# DIRECTIONS FOR THIS TASK
For the entries below, repeat exactly each line starting with the one that contains "obtain ⟨-, hc, h⟩ := execWrRemoveClampingCmd_next.1" and going on through the one that contains "register's read. -/", and no others.
'''
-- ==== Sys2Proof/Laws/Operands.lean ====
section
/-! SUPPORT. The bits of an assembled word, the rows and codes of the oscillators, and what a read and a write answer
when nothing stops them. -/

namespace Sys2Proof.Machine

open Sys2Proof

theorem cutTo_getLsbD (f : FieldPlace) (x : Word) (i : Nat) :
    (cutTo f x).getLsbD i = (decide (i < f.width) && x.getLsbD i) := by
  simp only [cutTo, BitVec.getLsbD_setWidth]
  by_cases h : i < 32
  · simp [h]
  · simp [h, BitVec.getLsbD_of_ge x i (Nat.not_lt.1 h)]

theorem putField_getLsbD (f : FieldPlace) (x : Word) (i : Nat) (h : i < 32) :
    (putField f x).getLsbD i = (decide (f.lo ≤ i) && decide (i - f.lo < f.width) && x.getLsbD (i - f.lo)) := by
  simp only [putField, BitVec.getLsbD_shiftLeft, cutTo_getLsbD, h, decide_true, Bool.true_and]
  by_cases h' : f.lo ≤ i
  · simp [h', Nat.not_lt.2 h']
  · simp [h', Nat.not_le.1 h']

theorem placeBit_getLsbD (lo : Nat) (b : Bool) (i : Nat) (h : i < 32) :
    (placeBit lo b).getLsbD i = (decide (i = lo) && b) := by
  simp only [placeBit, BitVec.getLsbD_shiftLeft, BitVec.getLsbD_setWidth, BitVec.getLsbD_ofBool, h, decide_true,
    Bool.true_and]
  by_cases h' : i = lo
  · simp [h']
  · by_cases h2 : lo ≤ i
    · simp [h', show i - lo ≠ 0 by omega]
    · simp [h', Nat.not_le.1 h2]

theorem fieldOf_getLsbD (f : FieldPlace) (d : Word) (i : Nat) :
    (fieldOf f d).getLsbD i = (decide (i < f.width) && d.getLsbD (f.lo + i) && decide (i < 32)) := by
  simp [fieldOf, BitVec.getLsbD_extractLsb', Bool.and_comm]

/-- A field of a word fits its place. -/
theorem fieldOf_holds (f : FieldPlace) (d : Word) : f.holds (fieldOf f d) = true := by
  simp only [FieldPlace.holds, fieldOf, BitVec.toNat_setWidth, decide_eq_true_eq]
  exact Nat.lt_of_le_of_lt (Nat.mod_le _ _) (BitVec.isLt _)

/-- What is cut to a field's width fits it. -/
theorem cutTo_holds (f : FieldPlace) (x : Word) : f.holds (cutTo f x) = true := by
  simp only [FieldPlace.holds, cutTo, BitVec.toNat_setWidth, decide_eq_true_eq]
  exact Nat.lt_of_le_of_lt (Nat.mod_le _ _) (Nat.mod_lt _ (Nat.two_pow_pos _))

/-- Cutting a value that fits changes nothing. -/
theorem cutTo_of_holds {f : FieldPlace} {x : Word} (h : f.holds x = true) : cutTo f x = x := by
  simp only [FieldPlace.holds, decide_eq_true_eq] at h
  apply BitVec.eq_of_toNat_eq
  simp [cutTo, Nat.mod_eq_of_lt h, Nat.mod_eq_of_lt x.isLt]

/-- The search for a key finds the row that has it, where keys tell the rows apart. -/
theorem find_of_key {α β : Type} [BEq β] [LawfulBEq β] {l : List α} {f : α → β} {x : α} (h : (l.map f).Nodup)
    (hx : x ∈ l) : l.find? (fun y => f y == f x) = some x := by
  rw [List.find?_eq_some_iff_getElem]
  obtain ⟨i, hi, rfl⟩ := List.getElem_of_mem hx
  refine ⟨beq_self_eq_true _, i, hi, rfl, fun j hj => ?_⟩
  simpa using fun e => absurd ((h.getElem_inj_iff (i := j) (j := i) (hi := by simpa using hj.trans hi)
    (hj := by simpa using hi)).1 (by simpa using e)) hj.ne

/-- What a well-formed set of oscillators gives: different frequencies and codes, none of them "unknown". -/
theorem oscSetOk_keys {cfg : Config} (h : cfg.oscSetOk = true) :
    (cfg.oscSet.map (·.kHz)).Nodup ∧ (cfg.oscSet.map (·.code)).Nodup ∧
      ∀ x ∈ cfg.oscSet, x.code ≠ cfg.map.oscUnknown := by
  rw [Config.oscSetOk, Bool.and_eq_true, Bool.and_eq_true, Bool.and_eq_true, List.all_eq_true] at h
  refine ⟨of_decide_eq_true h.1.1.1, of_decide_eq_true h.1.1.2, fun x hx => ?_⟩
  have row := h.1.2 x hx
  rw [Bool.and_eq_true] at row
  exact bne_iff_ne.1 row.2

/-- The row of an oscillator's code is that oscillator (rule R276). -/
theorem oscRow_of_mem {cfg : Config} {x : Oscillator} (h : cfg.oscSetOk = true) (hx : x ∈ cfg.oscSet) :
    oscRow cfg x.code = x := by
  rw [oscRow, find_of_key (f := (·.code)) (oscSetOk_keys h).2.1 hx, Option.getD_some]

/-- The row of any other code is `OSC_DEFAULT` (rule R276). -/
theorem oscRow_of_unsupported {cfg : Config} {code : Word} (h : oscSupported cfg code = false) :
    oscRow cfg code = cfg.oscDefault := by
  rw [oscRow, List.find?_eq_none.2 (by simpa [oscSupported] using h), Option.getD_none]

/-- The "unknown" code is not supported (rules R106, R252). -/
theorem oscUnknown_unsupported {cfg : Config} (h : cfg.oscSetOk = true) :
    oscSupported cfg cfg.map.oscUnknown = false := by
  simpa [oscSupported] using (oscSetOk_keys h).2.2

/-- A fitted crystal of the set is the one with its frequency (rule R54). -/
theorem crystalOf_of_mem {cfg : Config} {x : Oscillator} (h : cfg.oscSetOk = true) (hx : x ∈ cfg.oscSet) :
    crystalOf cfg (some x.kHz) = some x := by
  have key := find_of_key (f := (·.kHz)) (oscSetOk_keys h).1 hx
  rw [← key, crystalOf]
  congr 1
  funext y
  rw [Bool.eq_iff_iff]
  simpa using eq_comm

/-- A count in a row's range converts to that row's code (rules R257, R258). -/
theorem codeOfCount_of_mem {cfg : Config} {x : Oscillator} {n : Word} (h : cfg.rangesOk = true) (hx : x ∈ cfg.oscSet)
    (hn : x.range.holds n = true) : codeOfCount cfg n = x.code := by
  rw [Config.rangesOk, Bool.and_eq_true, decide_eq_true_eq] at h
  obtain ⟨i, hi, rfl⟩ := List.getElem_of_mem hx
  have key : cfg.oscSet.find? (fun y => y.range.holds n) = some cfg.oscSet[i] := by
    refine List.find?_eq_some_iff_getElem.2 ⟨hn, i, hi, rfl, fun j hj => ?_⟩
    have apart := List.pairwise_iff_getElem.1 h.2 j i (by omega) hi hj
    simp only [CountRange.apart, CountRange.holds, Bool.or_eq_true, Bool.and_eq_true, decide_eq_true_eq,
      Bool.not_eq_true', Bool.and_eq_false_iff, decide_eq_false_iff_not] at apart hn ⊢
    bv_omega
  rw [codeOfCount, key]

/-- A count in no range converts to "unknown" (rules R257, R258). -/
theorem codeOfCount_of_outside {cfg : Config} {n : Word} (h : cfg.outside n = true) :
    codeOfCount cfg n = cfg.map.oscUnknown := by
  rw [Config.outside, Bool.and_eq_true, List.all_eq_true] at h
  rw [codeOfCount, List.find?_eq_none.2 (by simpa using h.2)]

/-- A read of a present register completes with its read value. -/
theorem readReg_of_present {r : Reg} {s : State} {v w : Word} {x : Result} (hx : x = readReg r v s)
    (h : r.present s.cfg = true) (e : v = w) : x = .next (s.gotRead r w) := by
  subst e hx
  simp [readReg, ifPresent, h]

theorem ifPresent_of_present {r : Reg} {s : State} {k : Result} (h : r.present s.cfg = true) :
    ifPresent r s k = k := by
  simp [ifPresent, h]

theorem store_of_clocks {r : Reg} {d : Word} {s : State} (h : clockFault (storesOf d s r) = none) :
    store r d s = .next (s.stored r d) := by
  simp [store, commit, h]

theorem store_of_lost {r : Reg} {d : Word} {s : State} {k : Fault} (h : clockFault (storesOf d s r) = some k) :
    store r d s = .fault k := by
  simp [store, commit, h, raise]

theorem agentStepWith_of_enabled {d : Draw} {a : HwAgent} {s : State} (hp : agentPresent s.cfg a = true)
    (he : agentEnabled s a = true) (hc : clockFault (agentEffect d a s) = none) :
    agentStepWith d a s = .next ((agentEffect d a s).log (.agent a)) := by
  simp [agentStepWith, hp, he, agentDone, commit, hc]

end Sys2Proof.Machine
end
'''
'''
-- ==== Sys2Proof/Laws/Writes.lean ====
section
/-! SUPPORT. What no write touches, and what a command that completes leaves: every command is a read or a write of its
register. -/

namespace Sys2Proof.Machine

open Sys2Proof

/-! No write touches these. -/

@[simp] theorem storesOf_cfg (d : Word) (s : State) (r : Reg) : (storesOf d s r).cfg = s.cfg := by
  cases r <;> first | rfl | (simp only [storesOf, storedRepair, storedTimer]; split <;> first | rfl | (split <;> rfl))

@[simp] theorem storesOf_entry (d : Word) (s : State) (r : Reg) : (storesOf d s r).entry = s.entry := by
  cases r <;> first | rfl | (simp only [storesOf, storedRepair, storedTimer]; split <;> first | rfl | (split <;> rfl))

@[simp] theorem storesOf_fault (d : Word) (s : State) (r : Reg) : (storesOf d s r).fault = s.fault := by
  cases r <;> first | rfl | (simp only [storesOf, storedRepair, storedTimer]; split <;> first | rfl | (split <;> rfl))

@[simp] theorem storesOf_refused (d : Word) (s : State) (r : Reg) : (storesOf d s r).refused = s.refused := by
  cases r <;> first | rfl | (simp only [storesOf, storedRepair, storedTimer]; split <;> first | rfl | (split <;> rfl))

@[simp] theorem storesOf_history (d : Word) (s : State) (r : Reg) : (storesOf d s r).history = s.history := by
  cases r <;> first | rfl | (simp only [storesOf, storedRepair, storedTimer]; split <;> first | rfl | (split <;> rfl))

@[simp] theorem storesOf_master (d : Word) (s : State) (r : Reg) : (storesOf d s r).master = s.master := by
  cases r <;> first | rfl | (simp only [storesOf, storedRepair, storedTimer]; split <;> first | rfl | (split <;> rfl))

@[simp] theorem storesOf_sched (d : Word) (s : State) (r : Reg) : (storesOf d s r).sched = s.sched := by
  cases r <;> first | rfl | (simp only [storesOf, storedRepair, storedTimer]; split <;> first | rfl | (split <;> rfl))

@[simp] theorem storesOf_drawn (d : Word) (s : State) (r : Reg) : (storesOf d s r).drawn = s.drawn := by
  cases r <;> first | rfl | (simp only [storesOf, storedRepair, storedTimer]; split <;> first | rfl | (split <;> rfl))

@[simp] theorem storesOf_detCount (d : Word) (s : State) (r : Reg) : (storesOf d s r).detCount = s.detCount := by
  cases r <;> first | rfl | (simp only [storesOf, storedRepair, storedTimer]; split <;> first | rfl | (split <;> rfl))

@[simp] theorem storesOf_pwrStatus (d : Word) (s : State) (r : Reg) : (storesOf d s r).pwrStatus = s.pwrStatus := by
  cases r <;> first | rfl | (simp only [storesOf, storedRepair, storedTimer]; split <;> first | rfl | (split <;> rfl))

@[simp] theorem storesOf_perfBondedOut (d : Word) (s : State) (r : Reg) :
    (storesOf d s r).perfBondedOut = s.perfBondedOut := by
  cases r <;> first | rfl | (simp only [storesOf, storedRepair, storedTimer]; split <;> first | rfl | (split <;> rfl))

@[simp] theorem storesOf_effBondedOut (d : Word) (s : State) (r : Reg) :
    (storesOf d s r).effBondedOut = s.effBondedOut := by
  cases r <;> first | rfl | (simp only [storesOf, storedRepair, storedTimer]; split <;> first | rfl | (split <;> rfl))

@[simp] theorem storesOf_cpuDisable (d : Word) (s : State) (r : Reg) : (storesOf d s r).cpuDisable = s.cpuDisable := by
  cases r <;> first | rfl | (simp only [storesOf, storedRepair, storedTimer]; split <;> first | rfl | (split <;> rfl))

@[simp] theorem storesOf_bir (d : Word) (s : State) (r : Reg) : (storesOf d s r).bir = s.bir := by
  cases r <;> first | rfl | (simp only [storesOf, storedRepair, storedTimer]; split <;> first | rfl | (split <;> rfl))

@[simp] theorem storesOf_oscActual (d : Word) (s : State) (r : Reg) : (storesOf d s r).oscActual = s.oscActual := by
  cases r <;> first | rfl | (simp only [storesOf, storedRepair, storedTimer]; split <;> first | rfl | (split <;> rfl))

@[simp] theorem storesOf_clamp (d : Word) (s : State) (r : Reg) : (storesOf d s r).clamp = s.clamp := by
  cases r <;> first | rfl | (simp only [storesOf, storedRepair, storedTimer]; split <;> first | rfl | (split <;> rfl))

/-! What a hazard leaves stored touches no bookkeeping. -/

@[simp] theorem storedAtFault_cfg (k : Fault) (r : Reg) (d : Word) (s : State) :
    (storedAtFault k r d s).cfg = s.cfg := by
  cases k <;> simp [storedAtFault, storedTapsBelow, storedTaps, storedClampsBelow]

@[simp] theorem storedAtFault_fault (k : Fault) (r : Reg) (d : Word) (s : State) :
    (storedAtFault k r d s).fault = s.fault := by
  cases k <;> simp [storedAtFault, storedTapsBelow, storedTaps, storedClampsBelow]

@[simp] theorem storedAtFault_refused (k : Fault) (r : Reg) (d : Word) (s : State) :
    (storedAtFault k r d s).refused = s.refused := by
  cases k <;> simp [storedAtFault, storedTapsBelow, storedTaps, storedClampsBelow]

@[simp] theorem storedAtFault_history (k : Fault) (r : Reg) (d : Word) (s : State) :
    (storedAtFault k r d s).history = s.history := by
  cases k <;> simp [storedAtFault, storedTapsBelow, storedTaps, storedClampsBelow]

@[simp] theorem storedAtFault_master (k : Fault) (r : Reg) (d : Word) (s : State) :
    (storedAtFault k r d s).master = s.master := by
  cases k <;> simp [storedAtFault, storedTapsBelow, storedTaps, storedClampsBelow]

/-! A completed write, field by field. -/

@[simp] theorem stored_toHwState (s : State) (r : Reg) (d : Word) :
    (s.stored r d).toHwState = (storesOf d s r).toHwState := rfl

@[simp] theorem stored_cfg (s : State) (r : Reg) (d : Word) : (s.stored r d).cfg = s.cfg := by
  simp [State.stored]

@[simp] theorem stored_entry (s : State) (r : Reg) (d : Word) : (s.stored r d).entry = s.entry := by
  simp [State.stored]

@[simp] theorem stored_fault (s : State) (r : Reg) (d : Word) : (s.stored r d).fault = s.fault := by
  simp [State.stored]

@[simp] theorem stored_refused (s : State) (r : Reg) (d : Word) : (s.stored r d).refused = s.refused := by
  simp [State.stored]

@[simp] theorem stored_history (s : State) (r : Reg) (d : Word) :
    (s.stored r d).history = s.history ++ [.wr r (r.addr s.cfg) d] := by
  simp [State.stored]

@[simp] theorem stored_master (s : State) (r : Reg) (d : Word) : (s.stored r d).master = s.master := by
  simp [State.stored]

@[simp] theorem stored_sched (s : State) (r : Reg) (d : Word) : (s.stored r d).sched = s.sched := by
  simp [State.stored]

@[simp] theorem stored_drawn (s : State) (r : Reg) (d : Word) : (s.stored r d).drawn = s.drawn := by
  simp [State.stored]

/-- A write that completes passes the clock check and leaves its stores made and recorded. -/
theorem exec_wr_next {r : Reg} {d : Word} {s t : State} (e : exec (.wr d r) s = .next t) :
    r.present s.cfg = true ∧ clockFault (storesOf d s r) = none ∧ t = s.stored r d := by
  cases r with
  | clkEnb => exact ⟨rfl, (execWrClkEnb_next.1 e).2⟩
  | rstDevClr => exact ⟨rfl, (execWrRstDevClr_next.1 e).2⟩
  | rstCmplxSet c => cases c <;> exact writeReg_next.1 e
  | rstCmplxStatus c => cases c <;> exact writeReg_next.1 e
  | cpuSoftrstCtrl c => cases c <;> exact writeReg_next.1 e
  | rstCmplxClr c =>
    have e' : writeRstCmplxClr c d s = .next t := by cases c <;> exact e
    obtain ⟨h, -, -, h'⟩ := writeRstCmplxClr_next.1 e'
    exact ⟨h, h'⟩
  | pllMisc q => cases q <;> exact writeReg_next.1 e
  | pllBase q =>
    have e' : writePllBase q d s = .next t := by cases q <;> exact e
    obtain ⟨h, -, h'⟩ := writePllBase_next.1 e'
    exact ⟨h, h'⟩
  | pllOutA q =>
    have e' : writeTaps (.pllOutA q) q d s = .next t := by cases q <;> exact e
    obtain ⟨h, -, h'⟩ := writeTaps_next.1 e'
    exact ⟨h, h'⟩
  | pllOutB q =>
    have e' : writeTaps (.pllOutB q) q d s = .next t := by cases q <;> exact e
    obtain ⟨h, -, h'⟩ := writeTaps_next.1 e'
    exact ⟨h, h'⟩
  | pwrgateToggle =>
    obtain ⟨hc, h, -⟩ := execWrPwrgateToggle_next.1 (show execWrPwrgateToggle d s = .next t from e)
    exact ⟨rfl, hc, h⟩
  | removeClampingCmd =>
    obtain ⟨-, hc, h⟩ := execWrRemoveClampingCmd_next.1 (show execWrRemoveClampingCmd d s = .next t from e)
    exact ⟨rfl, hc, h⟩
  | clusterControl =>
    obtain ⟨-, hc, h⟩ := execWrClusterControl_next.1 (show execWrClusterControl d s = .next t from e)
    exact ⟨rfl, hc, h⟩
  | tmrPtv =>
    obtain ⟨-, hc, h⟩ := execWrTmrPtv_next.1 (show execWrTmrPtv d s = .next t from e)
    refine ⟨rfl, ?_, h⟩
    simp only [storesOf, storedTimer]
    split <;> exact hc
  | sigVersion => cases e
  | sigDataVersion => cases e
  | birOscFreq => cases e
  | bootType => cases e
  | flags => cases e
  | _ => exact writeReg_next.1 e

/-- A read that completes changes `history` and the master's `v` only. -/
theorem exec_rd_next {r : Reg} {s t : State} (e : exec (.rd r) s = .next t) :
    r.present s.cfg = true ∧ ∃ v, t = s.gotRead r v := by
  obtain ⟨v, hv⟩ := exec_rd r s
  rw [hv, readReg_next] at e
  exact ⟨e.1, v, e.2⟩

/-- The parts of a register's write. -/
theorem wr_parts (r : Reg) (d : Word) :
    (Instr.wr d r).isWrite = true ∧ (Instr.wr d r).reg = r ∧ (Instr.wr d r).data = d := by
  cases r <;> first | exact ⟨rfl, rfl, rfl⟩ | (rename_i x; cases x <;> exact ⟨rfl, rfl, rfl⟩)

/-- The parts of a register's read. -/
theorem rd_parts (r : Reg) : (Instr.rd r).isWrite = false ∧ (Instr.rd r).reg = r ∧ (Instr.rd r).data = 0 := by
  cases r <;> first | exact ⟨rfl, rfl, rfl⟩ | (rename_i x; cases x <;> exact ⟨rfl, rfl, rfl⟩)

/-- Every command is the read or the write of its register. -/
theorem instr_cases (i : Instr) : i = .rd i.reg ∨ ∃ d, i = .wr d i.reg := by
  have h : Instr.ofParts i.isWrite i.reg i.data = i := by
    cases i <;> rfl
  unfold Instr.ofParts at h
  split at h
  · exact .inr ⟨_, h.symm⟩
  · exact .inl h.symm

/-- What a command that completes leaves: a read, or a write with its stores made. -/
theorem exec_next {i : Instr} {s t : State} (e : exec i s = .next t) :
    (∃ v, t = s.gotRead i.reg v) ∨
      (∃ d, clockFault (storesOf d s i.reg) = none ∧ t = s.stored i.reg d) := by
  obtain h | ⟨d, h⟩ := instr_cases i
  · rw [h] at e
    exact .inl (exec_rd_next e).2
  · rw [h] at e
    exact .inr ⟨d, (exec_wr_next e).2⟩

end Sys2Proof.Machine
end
'''
# ANSWER
    obtain ⟨-, hc, h⟩ := execWrRemoveClampingCmd_next.1 (show execWrRemoveClampingCmd d s = .next t from e)
    exact ⟨rfl, hc, h⟩
  | clusterControl =>
    obtain ⟨-, hc, h⟩ := execWrClusterControl_next.1 (show execWrClusterControl d s = .next t from e)
    exact ⟨rfl, hc, h⟩
  | tmrPtv =>
    obtain ⟨-, hc, h⟩ := execWrTmrPtv_next.1 (show execWrTmrPtv d s = .next t from e)
    refine ⟨rfl, ?_, h⟩
    simp only [storesOf, storedTimer]
    split <;> exact hc
  | sigVersion => cases e
  | sigDataVersion => cases e
  | birOscFreq => cases e
  | bootType => cases e
  | flags => cases e
  | _ => exact writeReg_next.1 e

/-- A read that completes changes `history` and the master's `v` only. -/
theorem exec_rd_next {r : Reg} {s t : State} (e : exec (.rd r) s = .next t) :
    r.present s.cfg = true ∧ ∃ v, t = s.gotRead r v := by
  obtain ⟨v, hv⟩ := exec_rd r s
  rw [hv, readReg_next] at e
  exact ⟨e.1, v, e.2⟩

/-- The parts of a register's write. -/
theorem wr_parts (r : Reg) (d : Word) :
    (Instr.wr d r).isWrite = true ∧ (Instr.wr d r).reg = r ∧ (Instr.wr d r).data = d := by
  cases r <;> first | exact ⟨rfl, rfl, rfl⟩ | (rename_i x; cases x <;> exact ⟨rfl, rfl, rfl⟩)

/-- The parts of a register's read. -/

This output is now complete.